= Provided entries =
-- ==== Sys2Proof/Machine/Dispatch.lean ====
section
/-! DEFINITION. The dispatch: one arm for each command, calling that command's meaning. -/

namespace Sys2Proof.Machine

/-- What a command does to everything but the queue of waiting commands. -/
def exec (i : Instr) (s : State) : Host.Outcome State Fault Refusal :=
  match i with
  | .powerOn straps => Sys2Proof.Machine.execPowerOn straps s
  | .partResetTakesEffect => Sys2Proof.Machine.execPartResetTakesEffect s
  | .programFrameArrival port frame => Sys2Proof.Machine.execProgramFrameArrival port frame s
  | .masterFrame => Sys2Proof.Machine.execMasterFrame s
  | .arbiterGrant port => Sys2Proof.Machine.execArbiterGrant port s
  | .messageSent port => Sys2Proof.Machine.execMessageSent port s
  | .noticeChoice screen => Sys2Proof.Machine.execNoticeChoice screen s
  | .rackFrameArrival screen frame => Sys2Proof.Machine.execRackFrameArrival screen frame s
  | .masterBlockBoundary => Sys2Proof.Machine.execMasterBlockBoundary s
  | .crossfadeEnd screen => Sys2Proof.Machine.execCrossfadeEnd screen s
  | .qualifyWindowExpiry screen alarm => Sys2Proof.Machine.execQualifyWindowExpiry screen alarm s
  | .releaseComplete screen alarm => Sys2Proof.Machine.execReleaseComplete screen alarm s
  | .holdoverExpiry port => Sys2Proof.Machine.execHoldoverExpiry port s
  | .fastDropWindowClose port => Sys2Proof.Machine.execFastDropWindowClose port s
  | .exchangeTimeout screen => Sys2Proof.Machine.execExchangeTimeout screen s
  | .serviceTimeout port => Sys2Proof.Machine.execServiceTimeout port s
  | .responseExpiry port => Sys2Proof.Machine.execResponseExpiry port s
  | .arbiterReload port => Sys2Proof.Machine.execArbiterReload port s
  | .quietIntervalEnd screen => Sys2Proof.Machine.execQuietIntervalEnd screen s
  | .contactPulseEnd line => Sys2Proof.Machine.execContactPulseEnd line s
  | .partStatus h part => Sys2Proof.Machine.execPartStatus h part s
  | .partReset h => Sys2Proof.Machine.execPartReset h s
  | .lockTake h => Sys2Proof.Machine.execLockTake h s
  | .lockFree h force => Sys2Proof.Machine.execLockFree h force s
  | .portRead h port part => Sys2Proof.Machine.execPortRead h port part s
  | .portSet h port enable holdover dropCount dropWindow dropEnable => Sys2Proof.Machine.execPortSet h port enable holdover dropCount dropWindow dropEnable s
  | .portClear h port => Sys2Proof.Machine.execPortClear h port s
  | .portRestart h port => Sys2Proof.Machine.execPortRestart h port s
  | .screenRead h part => Sys2Proof.Machine.execScreenRead h part s
  | .screenSet h items => Sys2Proof.Machine.execScreenSet h items s
  | .screenState h state => Sys2Proof.Machine.execScreenState h state s
  | .screenSource h role => Sys2Proof.Machine.execScreenSource h role s
  | .screenReset h => Sys2Proof.Machine.execScreenReset h s
  | .formatLoadBegin h header => Sys2Proof.Machine.execFormatLoadBegin h header s
  | .formatLoadRows h tag row matrix coefs => Sys2Proof.Machine.execFormatLoadRows h tag row matrix coefs s
  | .formatLoadCommit h tag => Sys2Proof.Machine.execFormatLoadCommit h tag s
  | .formatLoadClear h tag => Sys2Proof.Machine.execFormatLoadClear h tag s
  | .formatRead h query part => Sys2Proof.Machine.execFormatRead h query part s
  | .eqLoadHead h bank channel count delay trim => Sys2Proof.Machine.execEqLoadHead h bank channel count delay trim s
  | .eqLoadSections h bank channel first sections => Sys2Proof.Machine.execEqLoadSections h bank channel first sections s
  | .eqRead h query part => Sys2Proof.Machine.execEqRead h query part s
  | .eqSelect h bank => Sys2Proof.Machine.execEqSelect h bank s
  | .fade h target duration => Sys2Proof.Machine.execFade h target duration s
  | .mute h on => Sys2Proof.Machine.execMute h on s
  | .meterRead h part => Sys2Proof.Machine.execMeterRead h part s
  | .alarmSet h cls record => Sys2Proof.Machine.execAlarmSet h cls record s
  | .alarmRead h id part => Sys2Proof.Machine.execAlarmRead h id part s
  | .alarmAck h ids => Sys2Proof.Machine.execAlarmAck h ids s
  | .alarmTest h ids => Sys2Proof.Machine.execAlarmTest h ids s
  | .cueLoad h cue => Sys2Proof.Machine.execCueLoad h cue s
  | .cueDelete h which => Sys2Proof.Machine.execCueDelete h which s
  | .cueRead h query part => Sys2Proof.Machine.execCueRead h query part s
  | .cueFire h id => Sys2Proof.Machine.execCueFire h id s
  | .cueRearm h which => Sys2Proof.Machine.execCueRearm h which s
  | .contactSet h line owner mode threshold => Sys2Proof.Machine.execContactSet h line owner mode threshold s
  | .contactDrive h line drive => Sys2Proof.Machine.execContactDrive h line drive s
  | .noticeDone h tag => Sys2Proof.Machine.execNoticeDone h tag s
  | .noticeRead h query part => Sys2Proof.Machine.execNoticeRead h query part s
  | .noticeRouteScreen h route => Sys2Proof.Machine.execNoticeRouteScreen h route s
  | .noticeRoutePort h port count weight interval => Sys2Proof.Machine.execNoticeRoutePort h port count weight interval s
  | .unknownRequest h kind response => Sys2Proof.Machine.execUnknownRequest h kind response s
  | .powerLoss => Sys2Proof.Machine.execPowerLoss s

end Sys2Proof.Machine
end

= What to do =
Your task is to find every line above containing the word "query" and copy it.

= Expected answer =
  | .formatRead h query part => Sys2Proof.Machine.execFormatRead h query part s
  | .eqRead h query part => Sys2Proof.Machine.execEqRead h query part s
  | .cueRead h query part => Sys2Proof.Machine.execCueRead h query part s
  | .noticeRead h query part => Sys2Proof.Machine.execNoticeRead h query part s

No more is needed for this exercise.